Darren Bader
ABOVE: DARREN BADER IN NEW YORK, JANUARY 2014. SWEATER: BADER’S OWN. STYLING: VANESSA CHOW.
A mere two months before the Whitney deadline, 35-year-old artist Darren Bader doesn’t know what he’s making for the Biennial. In the time he’s had to consider his project, much of the museum’s exhibiting spaces have been snatched up by other artists. Mostly all that remains is a secondary, off-site location or an ephemeral, nonmaterial approach—two options well suited to the Connecticut-born artist’s relentlessly alternative approach to his craft. “It certainly is a valid approach to be chosen for a prestigious show and participate in no conspicuous way,” Bader says. “But for the Biennial, I would like to make something.”
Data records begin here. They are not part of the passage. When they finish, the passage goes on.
-- ==== Sys2Proof/Machine/Plant.lean ====
section
/-! DEFINITION. The plant: clamp release, reservoir, pump, valve, voltage, temperatures, droop, junction throttle, losses
(R85 to R103). The period of a periodic row is its sender's. -/

namespace Sys2Proof.Machine

/-- Applies `f` to A's loops and, unless B is halted, to B's (R70). -/
def bothLoops (s : State) (f : GovLoop → GovLoop) : State :=
  { s with gov := { s.gov with a := f s.gov.a, b := if s.gov.bHalted then s.gov.b else f s.gov.b } }

/-- PLT_CLAMP_COUNT.last_us, when the stretch in effect reaches k = 16. -/
def noteClamp (s : State) : State :=
  if stretchK s = 16 then wrF s 0x000300AC 16 16 (Nat.min ((s.time - s.plt.clampAt) / 1000) 65535) else s

/-- The plant's loops run: the governors have started and their clock runs. -/
def plantRuns (s : State) : Bool := s.gov.started && s.boot.refclk && s.boot.pwrgood

/-- CLAMP_RELEASE (R98): the excess is repaid and 200 samples were at or below the target. k rises at once. -/
def execClampRelease (s : State) : Out :=
  if !plantRuns s ∨ !s.gov.a.clamp ∨ s.gov.a.excess ≠ 0 ∨ s.gov.a.relCnt < 200 then done s s
  else
    let t := bothLoops s (fun g => { g with clamp := false, relCnt := 0, k := Nat.min 16 (g.k + 1) })
    done s (noteClamp { t with plt := { t.plt with kStepAt := s.time } })

/-- CLAMP_K_STEP (R98): every 10 us after the release. -/
def execClampKStep (s : State) : Out :=
  if !plantRuns s ∨ s.gov.a.clamp ∨ 16 ≤ s.gov.a.k ∨ s.time < s.plt.kStepAt + 10000 then done s s
  else
    let t := bothLoops s (fun g => { g with k := Nat.min 16 (g.k + 1) })
    done s (noteClamp { t with plt := { t.plt with kStepAt := s.time } })

/-! ## Reservoir (R90, R100, R101) -/

/-- RECONCILIATION (R101). -/
def reconcile (s : State) : State :=
  let e := eVolt s.charter.usableLu s.plt.resV s.plt.vFull.toNat s.plt.vEmpty.toNat
  let diff := if e < s.plt.coulomb then s.plt.coulomb - e else e - s.plt.coulomb
  let full := s.charter.usableLu * 65536
  let s1 := incF s 0x0003002C 0 16 1
  let s2 := wrF s1 0x0003002C 16 16 (diff * 10000 / full)
  let s3 := if 2 * full < 100 * diff then wrF s2 0x00030000 3 1 1 else s2
  { s3 with plt := { s3.plt with coulomb := e, dueAt := none, lastRec := s.time } }

/-- RESERVOIR_LOOP (R90, R101): the recharge request, E_v, and a reconciliation that is due once the current has been
below 1 A for 100 ms; none while a reservoir-ADC loss freezes the coulomb count (R102). A board without a reservoir runs none of it (R86); without a handshake there is no E_v. -/
def execReservoirLoop (s : State) : Out :=
  if !plantRuns s ∨ s.charter.usableLu = 0 then done s s
  else
    let err : Int := (s.charter.socTarget * 65536 : Nat) - (soc16 s : Int)
    let t := bothLoops s (fun g =>
      let (o, i) := loopStep (gainsOf s 1) (kpMax 1) (kiMax 1) (2 ^ 32) err g.resInt 0 ((s.plt.lim1.vote * 2 ^ 32 : Nat))
      { g with cReq := o / 65536, resInt := i })
    let t := { t with plt := { t.plt with
      eVolt := if s.plt.convOk then eVolt s.charter.usableLu s.plt.resV s.plt.vFull.toNat s.plt.vEmpty.toNat else 0 } }
    done s (if t.plt.dueAt.isSome && t.plt.convOk && 10000 ≤ t.plt.quiet && !t.plt.active.contains .resAdc then reconcile t else t)

/-- RECONCILE_DUE (R101): a full-charge event, or 10 min since the last. -/
def execReconcileDue (s : State) : Out :=
  let full := s.plt.convOk && 31840 * s.plt.vFull.toNat ≤ 100000 * s.plt.resV
  if !plantRuns s ∨ s.charter.usableLu = 0 ∨ s.plt.dueAt.isSome ∨ !(full || s.plt.lastRec + 600000 * ms ≤ s.time) then done s s
  else done s { s with plt := { s.plt with dueAt := some s.time } }

/-- RECONCILE_SKIP (R101): 60 s after it fell due. -/
def execReconcileSkip (s : State) : Out :=
  if !s.plt.dueAt.any (fun t => t + 60000 * ms ≤ s.time) then done s s
  else
    let t := inc16 s 0x00030030
    done s { t with plt := { t.plt with dueAt := none, lastRec := s.time } }

/-- A code of the reservoir ADC at the end of its range. -/
def resOverrange (v i : BitVec 12) : Bool := v == 0xFFF || i == 0x7FF || i == 0x800

/-- The reservoir's measured power differs from the setpoint by more than 20 % and 50 W (R102); codes of R80. -/
def powerOff (s : State) (v i : BitVec 12) : Bool :=
  let set : Int := (s.plt.setpoint : Int) - 2048
  let d : Int := 100 * (v.toNat : Int) * i.toInt - 65536 * set
  65536 * (set.natAbs + 250) < 5 * d.natAbs

/-- RESERVOIR_ADC_SAMPLE (R100, R102, R86). -/
def execReservoirAdcSample (v : BitVec 12) (i : BitVec 12) (s : State) : Out :=
  if !plantRuns s ∨ s.charter.usableLu = 0 then done s s
  else
    let cI := i.toInt
    let c : Int := (s.plt.coulomb : Int) - (v.toNat : Int) * cI * 10
    let c := (max 0 (min ((s.charter.usableLu * 65536 : Nat) : Int) c)).toNat
    done s { s with plt := { s.plt with
      resV := v.toNat, resI := cI
      resOver := if resOverrange v i then s.plt.resOver + 1 else 0
      coulomb := if s.plt.active.contains .resAdc then s.plt.coulomb else c
      convOff := if powerOff s v i then some (s.plt.convOff.getD s.time) else none
      quiet := if cI.natAbs * 200 < 4096 then s.plt.quiet + 1 else 0 } }

/-! ## Coolant (R90, R95, R102) -/

/-- Pump duty in effect, 2^-20 % (R50, R77, R90, R102). -/
def pumpEffect (s : State) : Int :=
  let full := s.charter.isLimp || s.gov.lost || [Loss.pumpTach, .flow, .inletAll, .outletAll].any (s.plt.active.contains ·)
  if full then 104857600
  else if s.gov.limpPower then max s.gov.a.pumpDuty (s.charter.limpPumpPct * 1048576 : Nat) else s.gov.a.pumpDuty

/-- PUMP_LOOP (R90): the duty from the outlet temperature in use. -/
def execPumpLoop (rpm : W16) (s : State) : Out :=
  if !plantRuns s then done s s
  else
    let t : State := { s with plt := { s.plt with rpm := rpm } }
    match roleTemps s 2 with
    | [] => done s t
    | x :: r =>
      let err : Int := r.foldl max x - s.charter.outletTarget * 16
      if s.charter.isLimp then done s t
      else done s (bothLoops t (fun g =>
        let (o, i) := loopStep (gainsOf s 2) (kpMax 2) (kiMax 2) (2 ^ 20) err g.pumpInt ((s.plt.lim4.vote * 1048576 : Nat)) 104857600
        { g with pumpDuty := o, pumpInt := i }))

/-- VALVE_LOOP (R90): the bypass from the inlet temperature in use; closed where valve_mode is 0. -/
def execValveLoop (s : State) : Out :=
  if !plantRuns s then done s s
  else
    let err : Int := 320 - inletUse s
    let hi : Int := if s.charter.valveMode = 0 ∨ s.charter.isLimp then 0 else 104857600
    done s (bothLoops s (fun g =>
      let (o, i) := loopStep (gainsOf s 3) (kpMax 3) (kiMax 3) (2 ^ 20) err g.valveInt 0 hi
      { g with valveDuty := o, valveInt := i }))

/-- VOLTAGE_LOOP (R89, R90): regulator n's Vout write. After 3 unacknowledged frames the trim is held and the bunch
capped, until one is acknowledged. -/
def execVoltageLoop (n : Fin 8) (slack : Int) (ack : Bool) (s : State) : Out :=
  if !plantRuns s ∨ s.charter.regAddr.getD n 0 = 0 then done s s
  else
    let t := bothLoops s (fun g =>
      let nak := if ack then 0 else g.nak.get 0 n + 1
      let g1 := { g with nak := g.nak.put 0 n nak }
      if 3 ≤ nak then g1
      else
        let (o, i) := loopStep (gainsOf s 4) (kpMax 4) (kiMax 4) 65536 (slack - 8) (g.voltInt.get 0 n) (-50 * 65536) (50 * 65536)
        { g1 with trim := g.trim.put 0 n o, voltInt := g.voltInt.put 0 n i })
    done s { t with plt := { t.plt with avsOk := t.plt.avsOk.put false n ack,
                                        active := if ack then t.plt.active.filter (· != .avsbus n) else t.plt.active } }

/-- SENSOR_POLL (R87): a reading, or none, of each sensor enumerated. DESIGN CHOICE (log entry 112): a named sensor that
did not answer the enumeration is never polled, and by itself no loss. Three failed reads in a row lose a sensor; one
that is lost counts again when its response ends. -/
def execSensorPoll (rd : List (Option Int)) (s : State) : Out :=
  if rd.length ≠ 8 then bad "SENSOR_POLL"
  else if !plantRuns s then done s s
  else
    let t := { s with plt := { s.plt with sensors := upTo 8 s.plt.sensors (fun t i =>
      let x := t.get {} i
      if !x.enumerated then t
      else match rd.getD i none with
        | some v => t.put {} i { x with temp := v, fails := 0, valid := x.valid || !s.plt.active.contains (.temp (Fin.ofNat 8 i)) }
        | none => t.put {} i { x with fails := x.fails + 1, valid := x.valid && x.fails + 1 < 3 }) } }
    done s (trackInlet t)

/-- INLET_OVER (R95). -/
def execInletOver (s : State) : Out :=
  if s.plt.inletOver ∨ !s.plt.overSince.any (fun t => t + 10000 * ms ≤ s.time) then done s s
  else done s { s with plt := { s.plt with inletOver := true } }

/-- INLET_OVER_CLEAR (R95). -/
def execInletOverClear (s : State) : Out :=
  if !s.plt.inletOver ∨ !s.plt.underSince.any (fun t => t + 10000 * ms ≤ s.time) then done s s
  else done s { s with plt := { s.plt with inletOver := false } }

/-- FLOW_GATE (R102): pulses of the 1 s gate. In LIMP the flow is not monitored (R51). -/
def execFlowGate (pulses : Nat) (s : State) : Out :=
  if !plantRuns s ∨ s.charter.flowPpl = 0 then done s s
  else
    let ml := pulses * 60000 / s.charter.flowPpl
    let bad := pulses = 0 ∨ (ml < 1000 ∧ (s.plt.lim4.vote * 1048576 : Nat) ≤ pumpEffect s)
    done s { s with plt := { s.plt with mlMin := ml, badGates := if bad then s.plt.badGates + 1 else 0,
                                         goodGates := if bad then 0 else s.plt.goodGates + 1 } }

/-! ## Droop and junctions (R93, R94) -/

/-- DROOP_STRETCH (R93). -/
def execDroopStretch (c : CoreId) (s : State) : Out :=
  if s.plt.droop.get false c then done s s
  else
    let t := inc32 s 0x000300B4 1
    done s { t with plt := { t.plt with droop := t.plt.droop.put false c true } }

/-- DROOP_RELEASE (R93). -/
def execDroopRelease (c : CoreId) (s : State) : Out :=
  done s { s with plt := { s.plt with droop := s.plt.droop.put false c false } }

/-- The junction throttle threshold, whole C (R94). -/
def threshold (s : State) : Nat :=
  let t := inletUse s
  let th (i : Nat) : Nat := s.charter.thermal.getD i 0
  if t ≤ 320 then th 0
  else if 960 ≤ t then th 8
  else
    let d := (t - 320).toNat
    let i := d / 80
    let f := d % 80
    (th i * (80 - f) + th (i + 1) * f) / 80

/-- How a core's junction stands to the threshold: 2 hot, 0 cool (2 C or more below), 1 between (R94). -/
def jClass (s : State) (c : Nat) : Nat :=
  match s.plt.junction.get (some 0) c with
  | none => 1
  | some j => if (threshold s * 16 : Nat) ≤ j then 2 else if j + 32 ≤ (threshold s * 16 : Nat) then 0 else 1

/-- JUNCTION_READ (R94): the 32 junctions; 110 C drops a ceiling to 400 MHz at once. -/
def execJunctionRead (rd : List (Option Int)) (s : State) : Out :=
  if rd.length ≠ 32 then bad "JUNCTION_READ"
  else if !plantRuns s then done s s
  else done s (upTo 32 s (fun t c =>
    let j := rd.getD c none
    let t1 := { t with plt := { t.plt with junction := t.plt.junction.put (some 0) c j } }
    let t2 := if jClass t1 c ≠ jClass t c then { t1 with plt := { t1.plt with jStep := t1.plt.jStep.put 0 c s.time } } else t1
    if j.any (fun x => 1760 ≤ x) then
      { t2 with plt := { t2.plt with jCeil := t2.plt.jCeil.put 1800 c (Nat.min 400 (t2.plt.jCeil.get 1800 c)) } }
    else t2))

/-- JUNCTION_CEILING_STEP (R94): 100 MHz down each 100 us while hot, 100 MHz up each 1 ms once cool. DESIGN CHOICE (log
entry 113): a core's ceiling starts at and rises to 1,800 MHz whatever the Charter's clock is. -/
def execJunctionCeilingStep (c : CoreId) (s : State) : Out :=
  let at_ := s.plt.jStep.get 0 c
  let v := s.plt.jCeil.get 1800 c
  let set (n : Nat) : State := { s with plt := { s.plt with jCeil := s.plt.jCeil.put 1800 c n, jStep := s.plt.jStep.put 0 c s.time } }
  if !plantRuns s then done s s
  else if jClass s c = 2 ∧ at_ + 100000 ≤ s.time then done s (set (Nat.max 400 (v - 100)))
  else if jClass s c = 0 ∧ at_ + ms ≤ s.time then done s (set (Nat.min 1800 (v + 100)))
  else done s s

/-! ## Losses (R102) -/

/-- What the state shows of a loss's source is consistent with its detection. -/
def lossSeen (s : State) : Loss → Bool
  | .feedAdc => s.plt.refBad || 3 ≤ s.plt.feedOver
  | .resAdc => s.charter.usableLu != 0 && 3 ≤ s.plt.resOver
  | .conv => s.charter.usableLu != 0 && s.plt.convOff.any (fun t => t + 10 * ms ≤ s.time)
  | .pumpTach => true
  | .flow => 3 ≤ s.plt.badGates
  | .inletAll => (roleTemps s 1).isEmpty && s.charter.sensors.any (fun x => x.2 == 1)
  | .outletAll => (roleTemps s 2).isEmpty && s.charter.sensors.any (fun x => x.2 == 2)
  | .temp n => (s.plt.sensors.get {} n).enumerated && 3 ≤ (s.plt.sensors.get {} n).fails
  | .pmbus n => s.charter.regAddr.getD n 0 != 0 && s.plt.noTel.contains n.val
  | .avsbus n => 3 ≤ s.gov.a.nak.get 0 n
  | .junction c => (s.plt.junction.get (some 0) c).isNone

/-- SENSOR_LOST (R102). A loss already in effect is not raised again. -/
def execSensorLost (l : Loss) (s : State) : Out :=
  if !plantRuns s ∨ lossOn s l ∨ !lossSeen s l then done s s
  else
    let t := activate (raiseLoss s (lossBit l)) l
    done s (trackInlet (if l = .feedAdc then { t with plt := { t.plt with refOkAt := s.time } } else t))

/-- What the state shows of a loss's source is consistent with its having been valid. The converter's loss lasts until
the chip reset. -/
def lossOver (s : State) : Loss → Bool
  | .conv => false
  | .resAdc => s.plt.resOver == 0
  | .flow => 3 ≤ s.plt.goodGates
  | .temp n => (s.plt.sensors.get {} n).fails == 0
  | .inletAll => (List.range 8).any (fun i => (s.charter.sensors.getD i (0, 0)).2 == 1 && (s.plt.sensors.get {} i).enumerated
      && (s.plt.sensors.get {} i).fails == 0)
  | .outletAll => (List.range 8).any (fun i => (s.charter.sensors.getD i (0, 0)).2 == 2 && (s.plt.sensors.get {} i).enumerated
      && (s.plt.sensors.get {} i).fails == 0)
  | .junction c => (s.plt.junction.get (some 0) c).isSome
  | .avsbus n => s.gov.a.nak.get 0 n == 0
  | .feedAdc => !s.plt.refBad && s.plt.feedOver < 3 && s.plt.refOkAt + ms ≤ s.time
  | .pumpTach => true
  | .pmbus n => !s.plt.noTel.contains n.val

/-- LOSS_RESPONSE_END (R102): the source has been valid for the required time. A sensor counts again. -/
def execLossResponseEnd (l : Loss) (s : State) : Out :=
  if !lossOn s l ∨ !lossOver s l then done s s
  else
    let t := { s with plt := { s.plt with active := s.plt.active.filter (· != l) } }
    let t := match l with
      | .temp n => { t with plt := { t.plt with sensors := t.plt.sensors.put {} n { t.plt.sensors.get {} n with valid := true } } }
      | _ => t
    done s (trackInlet t)

end Sys2Proof.Machine
end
Bader’s work is created using unfettered, unstructured methods, with freedom going to all variables of his productions. They are often liberally described as sculpture. In his 2012 show at MoMA PS1, he exhibited live kittens up for adoption, and one of them was adopted under the title cat made out of crabmeat. The artwork, he says, is “taking the title at face value and believing in the inner workings of an otherwise superficial entity.” In 2013 at Art Basel Miami, he showed more than a dozen copies of Villette, the 1853 novel by Charlotte Brontë. “That was just a placeholder,” he says. “The piece is anywhere between two and 18,000 copies of that edition of the book. The collector is encouraged to collect up to 18,000 copies and keep them on hand.”
Bader’s productions also involve writing, artist books, and video, which he considers the germ for his pieces. His first artistic ambition was to be a film director, and he made videos composed of long takes of objects both inert and in motion. Eventually, he stopped looking through the lens and saw objects as sculpture, allowing everything in his environment to be material for his art. “Anything you can think about as a finite, packable entity is sculpture,” he explains.
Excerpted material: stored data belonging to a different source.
-- ==== Sys2Proof/Certificates/Slice0/Obligations.lean ====
section
/-! DEFINITION. The statements for the provers. Names say what they state; docstrings name the rules of spec/. -/

open Sys2Proof Sys2Proof.Machine

/-- The front command of the queue is the one a step runs, on the state with the rest of the queue. -/
def Obligations.StepRunsFrontCommand : Prop :=
  ∀ (c : Instr) (rest : List Instr) (s : State), s.pending = c :: rest → step s = exec c { s with pending := rest }

/-- An empty queue: a step is a period of the clock. Chip time moves on by 10 ns, unless it waits for the governors' tick at
a boundary or the reference stands still, where the step changes nothing. Besides it only these move on: a core's cycle count, the
cycles of its gleaning pass, the note of which engines ran, the functions' engine cycles, the event counters; none of them in
OFF or after FATAL_N. The model's choice (log entry 3). -/
def Obligations.EmptyQueueStepKeepsArchitecturalState : Prop :=
  ∀ s : State, s.pending = [] →
    ∃ t, step s = .next t ∧
      t = { s with time := t.time, cores := t.cores, sch := { s.sch with fns := t.sch.fns },
                   mon := { s.mon with cnt := t.mon.cnt, ovf := t.mon.ovf } } ∧
      (clockRuns s = true → (s.gov.started = false ∨ s.time < (s.gov.tickNo + 1) * 1000) → t.time = (s.time + 10) % 2 ^ 64) ∧
      (clockRuns s = false → t = s) ∧
      (s.gov.started = true → (s.gov.tickNo + 1) * 1000 ≤ s.time → t = s) ∧
      ((s.boot.dev = .off ∨ s.boot.fatal.isSome = true) → t = { s with time := t.time }) ∧
      (∀ c, t.core c = { s.core c with cycles := (t.core c).cycles, cycFrac := (t.core c).cycFrac, ran := (t.core c).ran,
                                       glPass := (t.core c).glPass } ∧
        (s.core c).cycles ≤ (t.core c).cycles ∧ (∀ k ∈ (s.core c).ran, k ∈ (t.core c).ran) ∧
        (t.core c).glPass = (s.core c).glPass.map (fun w =>
          if w.stopped then w else { w with cyc := w.cyc + ((t.core c).cycles - (s.core c).cycles) })) ∧
      (∀ f, t.fnS f = { s.fnS f with mxCyc := (t.fnS f).mxCyc, txCyc := (t.fnS f).txCyc, teCyc := (t.fnS f).teCyc }) ∧
      (monRuns s = false → t.mon = s.mon)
Bader has the kind of panoramic, definition-bending sensibility that characterized Marcel Duchamp, Gabriel Orozco, and more recently, Tino Sehgal. Bader’s 2012 book, Life as a Readymade, is a manifesto-like text on this approach (“an open letter to anyone who considers himself [sic] an artist”) and includes phrases such as “Art is a state of mind and experience understood by any number of people at any number of moments.” At times, the reaction to this wild open-mindedness can only be laughter—not the goofy, out-loud kind, but the private lung spasms that cough up after a curious, misunderstood, maybe all-too-telling joke.